[Entries taken from a collection]
········

-- ==== Sys2Proof/Certificates/Slice0/Obligations.lean ====
section
/-! DEFINITION. The statements for the provers, family by family. -/

open Sys2Proof Sys2Proof.Machine

/-! ## The machine -/

/-- The command at the front of the queue is the one a step carries out, on the state with the queue's rest. -/
def Obligations.StepRunsTheFrontCommand : Prop :=
  ∀ (c : Instr) (rest : List Instr) (s : State),
    step { s with pending := c :: rest } = exec c { s with pending := rest }

/-- With no command waiting, a step takes the hub's own due event, and with none due one microsecond passes, in which
the messages issued down the links are sent. The model's choice: log 1, log 2, log 11. -/
def Obligations.IdleStepTakesADueEventOrCountsAMicrosecond : Prop :=
  ∀ s : State, s.pending = [] →
    (∀ c, s.dueEvent = some c → step s = exec c s)
      ∧ (s.dueEvent = none → s.power = .running →
          step s =
            .next
              { s with
                tb := { s.tb with counter := s.tb.counter + 1 },
                links := ⟨{ s.links.a with downstream := [] }, { s.links.b with downstream := [] }⟩ })
      ∧ (s.power ≠ .running → step s = .next s)

/-- Every command of the table completes in every state, and none touches the queue of the commands that follow it.
That a command whose event cannot be taken changes nothing is the model's choice, log 3. -/
def Obligations.EveryCommandCompletesAndKeepsTheQueue : Prop :=
  ∀ (c : Instr) (s : State), ∃ t, exec c s = .next t ∧ t.pending = s.pending

/-! ## Resets and the supply -/

/-- What part reset leaves in every block: TB (R103), the links (R86), SEL (R42), HIST (R28, R40), DELTA (R23), the
ports (R184), CFG (R139), STORE (R143) and COND (R168). -/
def Obligations.ResetHoldsTheSpecifiedValues : Prop :=
  (State.reset.tb.counter = 0#48 ∧ State.reset.tb.strobeNumber = 0#8 ∧ State.reset.tb.strobing = false
      ∧ State.reset.tb.refTime = none ∧ State.reset.tb.timing = none ∧ State.reset.tb.fallback = .edge
      ∧ State.reset.tb.rejectCount = 0#16 ∧ State.reset.tb.lock = .unlocked ∧ State.reset.tb.run = ⟨none, none, 0⟩
      ∧ State.reset.tb.lockRef = none ∧ State.reset.tb.schedule = none ∧ State.reset.tb.lockLost = false)
    ∧ (∀ x : Head,
        State.reset.links.get x =
          { state := .absent, tally := 0, goodCount := 0, confirmed := false, silence := 0, lastStatus := none,
            slot := none, lastResult := none, accepted := 0#32, crcErrors := 0#32, lates := 0#32, mismatches := 0#32,
            missed := 0#32, downstream := [] })
    ∧ State.reset.sel =
        { window := .none, current := none, previous := none, expected := ⟨false, false⟩, frames := ⟨none, none⟩,
          counter := 0#48, previousTime := none, previousEpoch := none, source := none, lastValues := none,
          heldCount := 0#16, counted := none, holdOff := 0, agreement := .agree, agreementCount := 0 }
    ∧ (State.reset.hist.records = [] ∧ State.reset.hist.next = 0#48
      ∧ ∀ p : Port, State.reset.hist.readers[p] = ⟨0#48, 0#16, 0#32, 0#16, false⟩)
    ∧ ((∀ n : CtxNum, State.reset.delta.contexts[n] = none) ∧ State.reset.delta.lastArrival = none)
    ∧ (∀ p : Port,
        State.reset.ports[p].txn = none ∧ State.reset.ports[p].queue = []
          ∧ State.reset.ports[p].mask = ⟨true, false, false, false⟩ ∧ State.reset.attnLow p = false)
    ∧ (State.reset.cfg.epoch = 0#16 ∧ State.reset.cfg.lease = none ∧ State.reset.cfg.waiters = [])
    ∧ (State.reset.store.device = .starting ∧ State.reset.store.state = .loading
      ∧ State.reset.store.factoryValidity = ⟨.unknown, .unknown⟩
      ∧ (∀ t : Slot, State.reset.store.slotValidity[t] = .unknown ∧ State.reset.store.slotGeneration[t] = 0#32)
      ∧ State.reset.store.current = none ∧ State.reset.store.loadOutcome = .unknown
      ∧ State.reset.store.commit = none ∧ State.reset.store.last = none)
    ∧ (∀ p : Port, State.reset.cond.sets[p] = []) ∧ ∀ c : Cond, State.reset.cond.counts[c.index] = 0#16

········

Required work
What are the lines above, starting at the one with "open Sys2Proof Sys2Proof.Machine" and ending at the one with "passes, in which"? Give them again exactly, and only them.

Result for this exercise
open Sys2Proof Sys2Proof.Machine

/-! ## The machine -/

/-- The command at the front of the queue is the one a step carries out, on the state with the queue's rest. -/
def Obligations.StepRunsTheFrontCommand : Prop :=
  ∀ (c : Instr) (rest : List Instr) (s : State),
    step { s with pending := c :: rest } = exec c { s with pending := rest }

/-- With no command waiting, a step takes the hub's own due event, and with none due one microsecond passes, in which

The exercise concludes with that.